### WHAT TO PRODUCE
Your answer must consist of exactly the lines below, starting with the line with "(fields (w.made + 1) key))" and going on through the line with "reset N is 1", and nothing else.

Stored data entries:
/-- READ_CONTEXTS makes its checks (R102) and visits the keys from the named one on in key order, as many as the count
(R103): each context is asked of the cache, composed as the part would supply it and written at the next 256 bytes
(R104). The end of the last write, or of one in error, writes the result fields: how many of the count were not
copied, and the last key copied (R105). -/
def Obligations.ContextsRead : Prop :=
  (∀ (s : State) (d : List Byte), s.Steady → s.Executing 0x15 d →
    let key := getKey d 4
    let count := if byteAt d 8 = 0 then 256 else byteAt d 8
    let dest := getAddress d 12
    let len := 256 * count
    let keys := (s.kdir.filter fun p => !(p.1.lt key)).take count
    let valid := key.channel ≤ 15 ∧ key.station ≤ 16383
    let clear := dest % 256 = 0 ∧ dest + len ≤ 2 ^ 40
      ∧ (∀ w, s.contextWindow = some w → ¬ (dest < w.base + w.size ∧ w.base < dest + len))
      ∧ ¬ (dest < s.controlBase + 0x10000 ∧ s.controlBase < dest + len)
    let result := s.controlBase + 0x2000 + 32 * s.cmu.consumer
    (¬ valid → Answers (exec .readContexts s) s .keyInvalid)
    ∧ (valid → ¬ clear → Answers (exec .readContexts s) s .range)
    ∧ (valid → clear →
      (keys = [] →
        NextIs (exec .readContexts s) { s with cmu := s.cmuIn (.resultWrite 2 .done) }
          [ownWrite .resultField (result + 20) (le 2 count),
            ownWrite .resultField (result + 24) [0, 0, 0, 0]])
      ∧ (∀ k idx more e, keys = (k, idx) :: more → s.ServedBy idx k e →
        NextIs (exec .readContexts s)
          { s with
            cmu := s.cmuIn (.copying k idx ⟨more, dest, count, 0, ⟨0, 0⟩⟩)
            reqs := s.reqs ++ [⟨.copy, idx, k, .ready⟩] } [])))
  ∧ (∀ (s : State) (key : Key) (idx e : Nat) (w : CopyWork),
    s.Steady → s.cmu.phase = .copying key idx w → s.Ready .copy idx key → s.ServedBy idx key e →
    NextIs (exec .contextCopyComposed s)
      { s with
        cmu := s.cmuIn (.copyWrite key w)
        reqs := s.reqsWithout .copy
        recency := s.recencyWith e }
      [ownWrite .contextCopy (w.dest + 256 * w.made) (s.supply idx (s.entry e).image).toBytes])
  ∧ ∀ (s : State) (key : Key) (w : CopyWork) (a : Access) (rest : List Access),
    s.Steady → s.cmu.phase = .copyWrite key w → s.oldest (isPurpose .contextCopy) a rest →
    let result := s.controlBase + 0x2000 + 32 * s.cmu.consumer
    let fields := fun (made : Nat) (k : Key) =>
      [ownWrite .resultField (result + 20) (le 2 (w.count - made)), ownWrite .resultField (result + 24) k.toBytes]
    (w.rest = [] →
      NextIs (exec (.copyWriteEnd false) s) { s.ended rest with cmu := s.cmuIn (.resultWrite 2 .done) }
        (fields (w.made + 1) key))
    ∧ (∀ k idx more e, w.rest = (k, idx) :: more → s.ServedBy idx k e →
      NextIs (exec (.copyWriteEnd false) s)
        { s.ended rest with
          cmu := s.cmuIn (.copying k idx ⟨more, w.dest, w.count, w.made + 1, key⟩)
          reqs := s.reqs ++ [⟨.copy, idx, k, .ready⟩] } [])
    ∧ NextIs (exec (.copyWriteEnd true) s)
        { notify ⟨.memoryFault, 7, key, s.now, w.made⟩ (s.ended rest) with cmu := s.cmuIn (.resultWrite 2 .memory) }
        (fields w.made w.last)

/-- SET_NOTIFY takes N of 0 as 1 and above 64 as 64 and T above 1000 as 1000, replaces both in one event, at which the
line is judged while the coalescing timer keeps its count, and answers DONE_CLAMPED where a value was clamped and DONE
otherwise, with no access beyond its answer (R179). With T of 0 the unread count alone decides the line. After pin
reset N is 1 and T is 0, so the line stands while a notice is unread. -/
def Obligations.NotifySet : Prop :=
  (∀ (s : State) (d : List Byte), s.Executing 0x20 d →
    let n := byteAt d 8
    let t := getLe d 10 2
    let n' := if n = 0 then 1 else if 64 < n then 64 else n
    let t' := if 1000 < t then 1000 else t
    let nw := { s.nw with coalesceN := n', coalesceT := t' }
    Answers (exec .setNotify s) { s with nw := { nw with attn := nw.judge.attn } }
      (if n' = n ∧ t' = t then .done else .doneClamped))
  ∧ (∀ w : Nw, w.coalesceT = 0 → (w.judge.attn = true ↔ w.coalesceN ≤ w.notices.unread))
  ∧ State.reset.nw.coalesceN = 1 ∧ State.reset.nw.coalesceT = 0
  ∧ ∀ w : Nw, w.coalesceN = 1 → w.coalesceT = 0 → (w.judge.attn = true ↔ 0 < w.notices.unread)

### ANSWER SPACE
        (fields (w.made + 1) key))
    ∧ (∀ k idx more e, w.rest = (k, idx) :: more → s.ServedBy idx k e →
      NextIs (exec (.copyWriteEnd false) s)
        { s.ended rest with
          cmu := s.cmuIn (.copying k idx ⟨more, w.dest, w.count, w.made + 1, key⟩)
          reqs := s.reqs ++ [⟨.copy, idx, k, .ready⟩] } [])
    ∧ NextIs (exec (.copyWriteEnd true) s)
        { notify ⟨.memoryFault, 7, key, s.now, w.made⟩ (s.ended rest) with cmu := s.cmuIn (.resultWrite 2 .memory) }
        (fields w.made w.last)

/-- SET_NOTIFY takes N of 0 as 1 and above 64 as 64 and T above 1000 as 1000, replaces both in one event, at which the
line is judged while the coalescing timer keeps its count, and answers DONE_CLAMPED where a value was clamped and DONE
otherwise, with no access beyond its answer (R179). With T of 0 the unread count alone decides the line. After pin
reset N is 1 and T is 0, so the line stands while a notice is unread. -/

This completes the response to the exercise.